"... Industry is the place where we aren’t simply limited to transformation and production, but we also utilise knowledge, professionalism, human resources and technology ..." (ETHICS AND BUSINESS Convention- presented by the Young Industrialists Group of Cremona - Cremona, January 27th, 2005).
On this basis, it is reasonable to think that the relationship with society has changed – even if some may still find it difficult to admit that modern company has a social role!
Current-day company management, despite having the optimisation of profits as their main objective, must however achieve these goals respecting moral rules, legal, social regulations and laws: we are talking about business ETHICS.
The company itself becomes, therefore, the bearer of ethical values without suffering or living them as constrictions. Ethical factors transfused into and from a company or transmitted to multiple subjects with whom that company has relationships do not need to be or become legally binding "Norms”, a cage or, worse, the fine print on a certificate to adorn oneself with or only for appearances sake, but rather a “moral duty” to take on a central Social role and positively affect that Society. It’s like a Certificate of Quality for company procedures: if you're not open to living these procedures as an element for growth (and thus modifying them when necessary), but you undergo them as a requirement, they will only become moulded papers clogging up your desk drawers!

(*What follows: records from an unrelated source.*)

-- ==== Sys2Proof/Tests/Slice0.lean ====
section
/-!
SUPPORT. The model's own tests: ill-formed commands refused, request frames written out from section 10.2,
single commands whose result the manual gives, and for each statement with hypotheses a state that meets
them.
-/

namespace Sys2Proof.Tests

open Sys2Proof.Machine

/-! ## Ill-formed commands, one for each check -/

theorem test_wf_batterySample : (Instr.batterySample 65536).wf = false := by decide
theorem test_wf_scan : (Instr.scan 0 [2384]).wf = false := by decide
theorem test_wf_digitEnd : (Instr.digitEnd 96).wf = false := by decide
theorem test_wf_callerClear : (Instr.callerClear 2144).wf = false := by decide
theorem test_wf_calledClear : (Instr.calledClear 96).wf = false := by decide
theorem test_wf_farEndClear : (Instr.farEndClear 48).wf = false := by decide
theorem test_wf_parkEnd : (Instr.parkEnd 2048).wf = false := by decide
theorem test_wf_tick : (Instr.tick [128]).wf = false := by decide
theorem test_wf_dialTimeout : (Instr.dialTimeout 128).wf = false := by decide
theorem test_wf_noAnswer : (Instr.noAnswer 128).wf = false := by decide
theorem test_wf_holdExpiry : (Instr.holdExpiry 128).wf = false := by decide
theorem test_wf_graceExpiry : (Instr.graceExpiry 128).wf = false := by decide
theorem test_wf_waitLimit_line : (Instr.waitLimitExpiry (.line 2048)).wf = false := by decide
theorem test_wf_waitLimit_junction : (Instr.waitLimitExpiry (.junction 48)).wf = false := by decide
theorem test_wf_stationPulse : (Instr.stationPulse ⟨0, [128]⟩).wf = false := by decide
theorem test_wf_stationGap : (Instr.stationGap ⟨0, [128]⟩).wf = false := by decide
theorem test_wf_crystalReady : (Instr.crystalReady ⟨0, [128]⟩).wf = false := by decide
theorem test_wf_crystalFailure : (Instr.crystalFailure ⟨0, [128]⟩).wf = false := by decide
theorem test_wf_confirmation : (Instr.driveConfirmation (.frame 32) 0 true).wf = false := by decide
theorem test_wf_timeout : (Instr.driveTimeout (.plane 12) 0).wf = false := by decide
theorem test_wf_malformed : (Instr.malformedFrame (.ctl .a) [7, 5]).wf = false := by decide
theorem test_wf_writeTable : (Instr.writeTable 0 1 0 2 [1, 6, 2] ⟨0, []⟩).wf = false := by decide
theorem test_wf_writeTable_moment : (Instr.writeTable 0 1 0 1 [1, 6] ⟨0, [128]⟩).wf = false := by decide
theorem test_wf_selectSource : (Instr.selectSource 0 0 ⟨0, [128]⟩).wf = false := by decide

/-! ## Request frames, written out byte by byte from section 10.2 and R176 -/

/-- EXTEND, code 1: tag, code, call id, destination kind, destination (2), band, permission. -/
theorem test_frame_extend :
    decodeRequest ⟨0, []⟩ (.ctl .a) [9, 1, 127, 0, 0x07, 0xFF, 15, 1] =
      some (.extend .a 9 127 0 2047 15 1) := by decide

/-- READ LINE, code 4, of line 1,025. -/
theorem test_frame_readLine :
    decodeRequest ⟨0, []⟩ (.ctl .b) [0, 4, 0x04, 0x01] = some (.readLine .b 0 1025) := by decide

/-- SET TIME, code 14: day, minute (2), second, tenth. -/
theorem test_frame_setTime :
    decodeRequest ⟨0, []⟩ .maint [2, 14, 6, 0x05, 0x9F, 59, 9] = some (.setTime 2 6 1439 59 9) := by
  decide

/-- WRITE TABLE, code 1, of two records of the FRAME table, two bytes each. -/
theorem test_frame_writeTable :
    decodeRequest ⟨0, []⟩ .maint [3, 1, 1, 0, 7, 2, 1, 6, 2, 6] =
      some (.writeTable 3 1 7 2 [1, 6, 2, 6] ⟨0, []⟩) := by decide

/-- READ STATUS, the last code of the maintenance port, 22. -/
theorem test_frame_readStatus :
    decodeRequest ⟨0, []⟩ .maint [255, 22] = some (.readStatus 255) := by decide

/-- READ STATUS is no code of a controller port, 23 is no code, and one byte is a tag without a code. -/
theorem test_frame_refused :
    decodeRequest ⟨0, []⟩ (.ctl .a) [4, 22] = none ∧ decodeRequest ⟨0, []⟩ .maint [4, 23] = none ∧
      decodeRequest ⟨0, []⟩ .maint [4] = none ∧ decodeRequest ⟨0, []⟩ (.ctl .a) [4, 5, 0] = none := by
  decide

/-! ## Single commands whose result the manual gives -/

/-- A part without a command waiting. -/
def on (p : Part) : State := { pending := [], part := p }

/-- The part after a command; as before where it does not complete. -/
def after (i : Instr) (s : State) : Part :=
  match exec i s with
  | .next t => t.part
  | _ => s.part

/-- A part IN SERVICE with controller A PRESENT. -/
def inService : Part := { supply := { inService := true }, a := { present := true } }

/-- R186: 41.9 V in NORMAL is RIDE-THROUGH at once, and the count is 1. -/
theorem test_battery_below_hold :
    (after (.batterySample 419) State.reset).supply.battery = .rideThrough ∧
      (after (.batterySample 419) State.reset).supply.ride = 1 := by decide

/-- R186: LOW returns to NORMAL at 46.1 V, not at 46.0 V. -/
theorem test_battery_normal_again :
    (after (.batterySample 460) (on { supply := { battery := .low } })).supply.battery = .low ∧
      (after (.batterySample 461) (on { supply := { battery := .low } })).supply.battery = .normal := by
  decide

/-- R161: the last tenth of the week is followed by its first, and a midnight tick ends a force (R166). -/
theorem test_tick_week_wraps :
    let s := on { tb := { day := 6, minute := 1439, second := 59, tenth := 9 }, cal := { force := some .night } }
    let t := after (.tick []) s
    (t.tb.day, t.tb.minute, t.tb.second, t.tb.tenth) = (0, 0, 0, 0) ∧ t.cal.force = none := by decide

/-- R162: SET TIME clamps a second of 60 to 59, and replies DONE CLAMPED. -/
theorem test_setTime_clamps :
    (after (.setTime 5 0 0 60 0) State.reset).tb.second = 59 ∧
      (after (.setTime 5 0 0 60 0) State.reset).m.io.sending =
        some (.reply { tag := 5, code := .doneClamped }) := by decide

/-- R157: a crystal in STARTING is NOT READY. -/
theorem test_selectSource_notReady :
    (after (.selectSource 3 1 ⟨0, []⟩) State.reset).m.io.sending =
      some (.reply { tag := 3, code := .notReady }) := by decide

/-- R156, R158: the 10th pulse makes the station VALID, and the selection where it is preferred. -/
theorem test_station_valid :
    let s := on { tb := { station := .qualifying, count := 9, preferred := .station } }
    (after (.stationPulse ⟨0, []⟩) s).tb.station = .valid ∧
      (after (.stationPulse ⟨0, []⟩) s).tb.selection = .station := by decide

/-- An ANSWERED call of line 5. -/
def chargedCall : Call :=
  { state := .answered, owner := some .a, origin := some (.line 5), originHeld := true
    charged := some 5, band := some 0, accum := 1000000, incr := 104858, charging := true
    answered := true }

/-- A part with one charging call. -/
def charging : Part :=
  { calls := [(3, chargedCall)], meters := { entries := [(5, { count := 9999999 })] } }

/-- R137: a meter of 9,999,999 goes to 0 with its rollover flag set, at a unit of a call. -/
theorem test_meter_rolls_over :
    meter 5 (after (.tick []) (on charging)) = { count := 0, rollover := true } ∧
      (call 3 (after (.tick []) (on charging))).accum = 56282 := by decide

/-- R140: in NORMAL a changed entry joins the dirty list. -/
theorem test_changed_meter_is_listed : (after (.tick []) (on charging)).meters.dirty = [5] := by decide

/-- R145: a trickle slot writes the head of the dirty list. -/
theorem test_trickle_slot :
    (after .trickleSlot (on { meters := { dirty := [7, 8], entries := [(7, { count := 41 })] } })).meters.engine =
      .meter 7 { count := 41, rollover := false } false := by decide

/-- R7: an occupied cord is BUSY OUT PENDING, a FREE one BUSY OUT. -/
theorem test_busyOut_cord :
    elem (.cord 95) (after (.busyOut 1 2 95) (on { net := { cords := [(95, { occ := .held })] } })) =
        { occ := .held, admin := .busyOutPending } ∧
      elem (.cord 95) (after (.busyOut 1 2 95) State.reset) = { occ := .free, admin := .busyOut } := by decide

/-- R101, R172: RELEASE CALL of a FREE record is BAD STATE, and of call id 128 NO SUCH. -/
theorem test_releaseCall_refused :
    (after (.releaseCall 1 127) State.reset).m.io.sending = some (.reply { tag := 1, code := .badState }) ∧
      (after (.releaseCall 1 128) State.reset).m.io.sending = some (.reply { tag := 1, code := .noSuch }) := by
  decide

/-- R170, R182: a PRESENCE in LOADING is NOT READY, and gives no sign of life. -/
theorem test_presence_loading :
    (after (.presence .b 6) State.reset).b.io.sending =
        some (.reply { tag := 6, code := .notReady, immediate := true }) ∧
      (after (.presence .b 6) State.reset).b.present = false := by decide

/-- R176: the home none is not accepted on writing. -/
theorem test_writeFrame_home_none :
    (after (.writeTable 1 1 0 1 [0, 6] ⟨0, []⟩) State.reset).m.io.sending =
      some (.reply { tag := 1, code := .format }) := by decide

/-- R110 and the worked examples of chapter 6: the increments of 1,800, 3,600, 10 and 6,000 tenths. -/
theorem test_increment :
    increment 1800 = 583 ∧ increment 3600 = 292 ∧ increment 10 = 104858 ∧ increment 6000 = 175 ∧
      increment 0 = 0 := by decide

/-! ## Witnesses: for each statement with hypotheses, states that meet them, clause by clause -/

/-- The canonical form of every table, as one test. -/
def tablesCheck (s : Part) : Bool :=
  Table.wf {} s.net.lines && Table.wf {} s.net.frames && Table.wf {} s.net.routes &&
    Table.wf {} s.net.junctions && Table.wf {} s.net.fls && Table.wf {} s.net.cords &&
    Table.wf {} s.scan.points && Table.wf {} s.calls && Table.wf {} s.charge.tariff &&
    Table.wf {} s.cal.entries && Table.wf {} s.meters.entries && Table.wf {} s.meters.records &&
    decide (s.meters.snapshot = none ∧ s.meters.image = {})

Company ethics should be a lighthouse that helps company-ship to avoid the sea-shoal, rocks or wreck in search of pure and simple profit. A sort of practical guide for several ethics which must live together and must be constantly cultivated in a company: environmental ethics, social ethics, political ethics, business ethics. Summing up this is what the European Commission Green Paper defined as CSR in 2001 (Corporate social responsibility) “corporate integration in social and ecological issues in their business and relationships with stakeholders.”